Mikel would love to go on to a career in AI, though he first needs to graduate high school, let alone a university program. His dream schools: MIT, Berkeley, and Cambridge. And he's self-aware enough to know that, although he has aptitude and skills, there's still a lot he doesn't know about AI.

I believe that as long as you have interest, you can always find a way there.

4. Other ways to find dataset

4.1 Data.World: https://data.world

data.world is an undoubtedly excellent repository containing public datasets. The foremost reason why I appreciate this place and would recommend using it to others is a broad variety of data sets from multiple sources and for all purposes (finance, crime, economy, Twitter, NASA and more).

4.2 FiveThirtyEight: https://fivethirtyeight.com

FiveThirtyEight is one of the best places I would recommend. It’s a perfect mixture of significant storage of free data sets and great informative articles dedicated to Data Science. Frankly speaking, you can simply stop reading my post now and use only this website. But, actually, I’m kidding cause every place has its own features and possibilities (who knows).

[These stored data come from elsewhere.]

-- ==== Sys2Proof/WellFormed.lean ====
section
/-! DEFINITION. Which commands are well-formed: every unit they name exists and every field fits its width in the packet or
event that carries it. -/

namespace Sys2Proof

/-- R313, R321: a header of a connector A or B with a parameter length of Table 11-6. -/
def Hdr.ok (h : Hdr) : Bool := decide (h.conn < 2) && decide (h.length ≤ 65536)

/-- R314, Table 11-1: a data frame fits its header's fields. -/
def Frame.ok (f : Frame) : Bool :=
  decide (f.stream < 16) && decide (f.ackStream < 16) && decide (f.creditStream < 16) && decide (f.credit < 65536)
  && decide (f.payload.length ≤ 4096)

/-- R285, Table 10-5: a fabric packet fits its header's fields. -/
def FabPkt.ok (p : FabPkt) : Bool :=
  decide (p.version < 256) && decide (p.type < 256) && decide (p.dst < 2 ^ 18) && decide (p.src < 2 ^ 18)
  && decide (p.job < 2 ^ 24) && decide (p.partition < 256) && decide (p.seq < 2 ^ 32) && decide (p.payload.length ≤ 65536)

/-- Whether a command's operands fit. -/
def Instr.wellFormed : Instr → Bool
  | .doneReport f => fieldExists f.field
  | .windowRelease => true
  | .boundaryHold => true
  | .boundaryHoldLimit => true
  | .hungCore c => c.ok
  | .paceMeasurement f _ => fieldExists f
  | .replan => true
  | .fieldWake f => fieldExists f
  | .darkScrubWake f => fieldExists f
  | .creditRefill => true
  | .grantRebalance => true
  | .throttleRecovery f => fieldExists f
  | .currentTrigger f => fieldExists f
  | .converterFoldBack f => fieldExists f
  | .foldBackTimeout f => fieldExists f
  | .shortDetect f _ _ => fieldExists f
  | .isolationConfirm f _ => fieldExists f
  | .fieldIsolated f => fieldExists f
  | .stackFailover k => decide (k < stackCount)
  | .feedPowerOver _ => true
  | .feedLow _ => true
  | .budgetRestore _ _ => true
  | .belfryRound f _ => fieldExists f
  | .hotSensorStep f => fieldExists f
  | .blfSwStart h f _ => h.ok && decide (f < 256)
  | .belfryConversionRequest f => fieldExists f
  | .softwareConversionDone f _ => fieldExists f
  | .urgentConversion f channel _ _ _ => fieldExists f && decide (channel < 16)
  | .ageAccumulate => true
  | .refreshOverdue c e a => c.ok && decide (e < enginesPerCore) && decide (a < arraysPerEngine)
  | .trimSample c e a => c.ok && decide (e < enginesPerCore) && decide (a < arraysPerEngine)
  | .engineRefresh c e => c.ok && decide (e < enginesPerCore)
  | .refreshSettleDone c e _ => c.ok && decide (e < enginesPerCore)
  | .rowReverify c e a row _ _ => c.ok && decide (e < enginesPerCore) && decide (a < arraysPerEngine) && decide (row < arrayRows)
  | .editionReady _ => true
  | .forerunnerReload _ _ => true
  | .ledgerCounterCommit => true
  | .ledgerSnapshot => true
  | .scrubPass c line => c.ok && decide (line < 32768)
  | .lineRemapCopyDone c line => c.ok && decide (line < 32768)
  | .patrol k cb => decide (k < stackCount) && decide (cb < 25165824)
  | .granuleRemap k g => decide (k < stackCount) && decide (g < 786432)
  | .regionFillDone p sel => decide (p < partitionCount) && decide (sel < 16)
  | .add c _ _ _ => c.ok
  | .sub c _ _ _ => c.ok
  | .andOp c _ _ _ => c.ok
  | .orOp c _ _ _ => c.ok
  | .xor c _ _ _ => c.ok
  | .sll c _ _ _ => c.ok
  | .srl c _ _ _ => c.ok
  | .sra c _ _ _ => c.ok
  | .slt c _ _ _ => c.ok
  | .sltu c _ _ _ => c.ok
  | .mul c _ _ _ => c.ok
  | .mulh c _ _ _ => c.ok
  | .mulhu c _ _ _ => c.ok
  | .min c _ _ _ => c.ok
  | .max c _ _ _ => c.ok
  | .addi c _ _ _ => c.ok
  | .andi c _ _ _ => c.ok
  | .ori c _ _ _ => c.ok
  | .xori c _ _ _ => c.ok
  | .shi c _ _ _ => c.ok
  | .lui c _ _ => c.ok
  | .slti c _ _ _ => c.ok
  | .lb c _ _ _ => c.ok
  | .lbu c _ _ _ => c.ok
  | .lh c _ _ _ => c.ok
  | .lhu c _ _ _ => c.ok
  | .lw c _ _ _ => c.ok
  | .sb c _ _ _ => c.ok
  | .sh c _ _ _ => c.ok
  | .sw c _ _ _ => c.ok
  | .beq c _ _ _ => c.ok
  | .bne c _ _ _ => c.ok
  | .blt c _ _ _ => c.ok
  | .bge c _ _ _ => c.ok
  | .bltu c _ _ _ => c.ok
  | .bgeu c _ _ _ => c.ok
  | .jal c _ => c.ok
  | .jalr c _ _ _ => c.ok
  | .crd c _ _ => c.ok
  | .cwr c _ _ => c.ok
  | .cst c _ _ _ => c.ok
  | .cld c _ _ _ => c.ok
  | .eng c _ _ _ _ => c.ok
  | .spr c _ _ _ _ => c.ok
  | .dma c _ _ _ _ => c.ok
  | .post c _ _ _ _ => c.ok
  | .cpop c _ _ => c.ok
  | .wait c _ _ => c.ok
  | .fence c => c.ok
  | .wend c => c.ok
  | .brk c => c.ok
  | .timerEvent c => c.ok
  | .coreHaltDrained c => c.ok
  | .coreDoneContribution c => c.ok
  | .scratchpadWriteAck c => c.ok
  | .fire c e => c.ok && decide (e < enginesPerCore)
  | .progRow c e _ => c.ok && decide (e < enginesPerCore)
  | .readRow c e => c.ok && decide (e < enginesPerCore)
  | .refSample c e => c.ok && decide (e < enginesPerCore)
  | .loadTrim c e => c.ok && decide (e < enginesPerCore)
  | .engineCompletion c e => c.ok && decide (e < enginesPerCore)
  | .gemm c => c.ok
  | .vec c => c.ok
  | .norm c => c.ok
  | .softmax c => c.ok
  | .topk c => c.ok
  | .narrow c => c.ok
  | .spireCompletion c => c.ok
  | .fill c => c.ok
  | .copy c => c.ok
  | .loadOp c => c.core.ok
  | .storeOp c => c.core.ok
  | .dmaCompletion c => c.ok
  | .marks c => c.core.ok
  | .gate c => c.ok
  | .ungate c => c.ok
  | .sampleMessage c => c.core.ok
  | .deadline i => decide (i < requestEntries)
  | .replayReturn _ _ => true
  | .pairDigest _ => true
  | .unitTestDone _ _ => true
  | .unitReplacementDone _ => true
  | .fieldRebuildDone f => fieldExists f
  | .reductionPacket _ => true
  | .rollingDrainDone p => decide (p < partitionCount)
  | .rollingRewriteDone p => decide (p < partitionCount)
  | .rollingCloseDone p => decide (p < partitionCount)
  | .ssOpen h _ => h.ok
  | .ssClose h => h.ok
  | .ssTakeover h => h.ok
  | .ssEcho h => h.ok
  | .ssAuthBegin h _ rsa slh => h.ok && decide (rsa.length ≤ 65536) && decide (slh.length ≤ 65536)
  | .ssAuthProve h rsaSig slhSig => h.ok && decide (rsaSig.length ≤ 65536) && decide (slhSig.length ≤ 65536)
  | .ssAuthClaim h rsaSig slhSig => h.ok && decide (rsaSig.length ≤ 65536) && decide (slhSig.length ≤ 65536)
  | .nonceExpiry conn => decide (conn < 2)
  | .authLockoutExpiry conn => decide (conn < 2)
  | .mgInfo h => h.ok
  | .mgPowerSet h _ _ _ => h.ok
  | .mgPowerGet h => h.ok
  | .mgPolicySet h _ _ _ => h.ok
  | .mgSelftest h _ => h.ok
  | .selftestComplete _ _ => true
  | .mgReset h _ _ => h.ok
  | .prSetEntries h _ _ => h.ok
  | .prSetCoreMap h _ bytes => h.ok && decide (bytes.length ≤ 65536)
  | .prSetOwnerKey h rsa slh => h.ok && decide (rsa.length ≤ 65536) && decide (slh.length ≤ 65536)
  | .prSetFirmware h _ _ _ bytes => h.ok && decide (bytes.length ≤ 65536)
  | .coreClear c => c.ok
  | .prGet h _ _ _ => h.ok
  | .prAttest h nonce _ => h.ok && decide (nonce.length ≤ 65536)
  | .wtOpen h _ _ bytes => h.ok && decide (bytes.length ≤ 65536)
  | .wtShard h _ _ _ _ bytes => h.ok && decide (bytes.length ≤ 65536)
  | .wtClose h _ => h.ok
  | .wtSwitchShadow h _ _ => h.ok
  | .wtSwitchRolling h _ how _ => h.ok && decide (how.toNat % 256 ≠ 0)
  | .wtRetire h _ _ => h.ok
  | .wtAbort h _ => h.ok
  | .wtStatus h _ => h.ok
  | .svAdmit h _ => h.ok
  | .svKvOpen h _ => h.ok
  | .svCancel h => h.ok
  | .svFinish h => h.ok
  | .svPause h => h.ok
  | .svResume h => h.ok
  | .svStatus h => h.ok
  | .svRingAck h _ => h.ok
  | .svClassSet h _ _ => h.ok
  | .svRole h _ => h.ok
  | .svGrammarLoad h _ => h.ok
  | .svSteerLoad h _ _ => h.ok
  | .svKvResend h _ => h.ok
  | .mmCreate h _ _ _ _ => h.ok
  | .mmDelete h _ => h.ok
  | .mmInfo h => h.ok
  | .mmWrite h _ _ bytes => h.ok && decide (bytes.length ≤ 65536)
  | .mmRead h _ _ _ => h.ok
  | .mmMarkInit h _ => h.ok
  | .dbStop h => h.ok
  | .stopSettleDone => true
  | .dbStopNow h => h.ok
  | .stopNowArrival f => fieldExists f
  | .fieldSnapshotLatch f => fieldExists f
  | .dbGo h => h.ok
  | .dbWatchSet h _ _ => h.ok
  | .dbCoreRead h _ => h.ok
  | .dbCoreGo h _ _ => h.ok
  | .dbTraceRead h f _ _ _ => h.ok && decide (f < 256)
  | .dbTraceConfigure h f _ _ _ => h.ok && decide (f < 256)
  | .dbTraceClear h f => h.ok && decide (f < 256)
  | .dbDigestSet h _ => h.ok
  | .dbDigestClear h _ => h.ok
  | .dbDigestClearAll h => h.ok
  | .digestRecord => true
  | .hlConfig h _ => h.ok
  | .hlCounters h _ _ _ _ => h.ok
  | .hlRepairMap h => h.ok
  | .hlLedgerRead h => h.ok
  | .hlFaults h _ _ => h.ok
  | .hlBelfry h f => h.ok && decide (f < 256)
  | .fbPortSet h port _ => h.ok && decide (port < portCount)
  | .fbRouteSet h _ => h.ok
  | .fbJobCreate h id _ _ _ => h.ok && decide (id < 2 ^ 24)
  | .fbJobQuery h id => h.ok && decide (id < 2 ^ 24)
  | .fbJobEnd h id => h.ok && decide (id < 2 ^ 24)
  | .fbBarrier h _ _ _ => h.ok
  | .fbReduce h _ => h.ok
  | .fbMcast h _ => h.ok
  | .fbStatus h => h.ok
  | .fbTime h _ => h.ok
  | .asModeSet h _ => h.ok
  | .asAnswer h _ _ body => h.ok && decide (body.length ≤ 65536)
  | .assistDeadline _ => true
  | .dataFrame conn fr => decide (conn < 2) && fr.ok
  | .linkControlFrame conn fr => decide (conn < 2) && fr.ok
  | .nakFrame conn stream _ => decide (conn < 2) && decide (stream < 6)
  | .hello conn _ _ _ => decide (conn < 2)
  | .helloRetry conn => decide (conn < 2)
  | .idleFrameTimer conn => decide (conn < 2)
  | .connectorDown conn => decide (conn < 2)
  | .connectorTrained conn => decide (conn < 2)
  | .sessionResumeExpiry conn => decide (conn < 2)
  | .dataWrite port p => decide (port < portCount) && p.ok
  | .dataAcknowledgement port p => decide (port < portCount) && p.ok
  | .kvManifest port p => decide (port < portCount) && p.ok
  | .kvPage port p => decide (port < portCount) && p.ok
  | .kvNakTimer i => decide (i < requestEntries)
  | .kvDone port p => decide (port < portCount) && p.ok
  | .kvNak port p => decide (port < portCount) && p.ok
  | .barrierArrive port p => decide (port < portCount) && p.ok
  | .barrierRelease port p => decide (port < portCount) && p.ok
  | .barrierTimeout _ => true
  | .reductionPartial port p => decide (port < portCount) && p.ok
  | .reductionResult port p => decide (port < portCount) && p.ok
  | .multicastData port p => decide (port < portCount) && p.ok
  | .multicastStatus port p => decide (port < portCount) && p.ok
  | .mcastTimeout _ => true
  | .timeProbe port p _ _ => decide (port < portCount) && p.ok
  | .timeReply port p _ => decide (port < portCount) && p.ok
  | .timeMeasurement port _ => decide (port < portCount)
  | .laneFailure port lane => decide (port < portCount) && decide (lane < 8)
  | .portRetrainDone port => decide (port < portCount)
  | .portUp port _ _ _ => decide (port < portCount)
  | .feedValid => true
  | .hotSwapCharged => true
  | .timebaseLock _ _ _ => true
  | .bootChain _ => true
  | .fieldBringup f _ => fieldExists f
  | .stackTraining k _ => decide (k < stackCount)
  | .stackFillDone k _ => decide (k < stackCount)
  | .serviceSet => true
  | .coreRelease => true
  | .powerFail _ => true
  | .powerFailOff => true
  | .handoffWrite _ => true
  | .ledgerCommit => true
  | .ledgerSnapshotDone => true
  | .ledgerCopyRebuilt _ => true
  | .fieldAwake f => fieldExists f
  | .sleepEntryDone f => fieldExists f
  | .connectorLaneFailure conn lane => decide (conn < 2) && decide (lane < 4)
  | .nodeClockOffset conn _ => decide (conn < 2)
  | .extentCleared k extent => decide (k < stackCount) && decide (extent < 768)

end Sys2Proof
end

4.3 Data.GOV: https://www.data.gov

Another site that is fast and simple — Data.gov is a large dataset aggregator and the home of the US Government’s open data. There are 14 different topics (from agriculture, public safety, to local government) so you have high chances to select data set that will be really interesting for you. What is more, this is a great site for data-driven journalism and story-telling.

4.4 Reddit: https://www.reddit.com/r/rdatasets/

Everyone knows Reddit as a popular social news site, but there is also a section devoted to sharing interesting data sets. Such discussion boards are called subreddits, or /r/datasets — a place to share, find and discuss datasets. The scope and quality of these data sets vary a lot since they’re all user-submitted, but they are often very interesting and nuanced.

4.5 UCI Machine Learning Repository: https://archive.ics.uci.edu/ml/index.php

UCI Machine Learning Repository is clearly the most famous data repository. It is usually the first place to go if you are looking for datasets related to machine learning repositories. The datasets include a diverse range of datasets from popular datasets like Iris and Titanic survival to recent contributions like that of Air Quality and GPS trajectories. The repository contains more than 350 datasets with labels like domain, the purpose of the problem (Classification / Regression). You can use these filters to identify good datasets for your needs.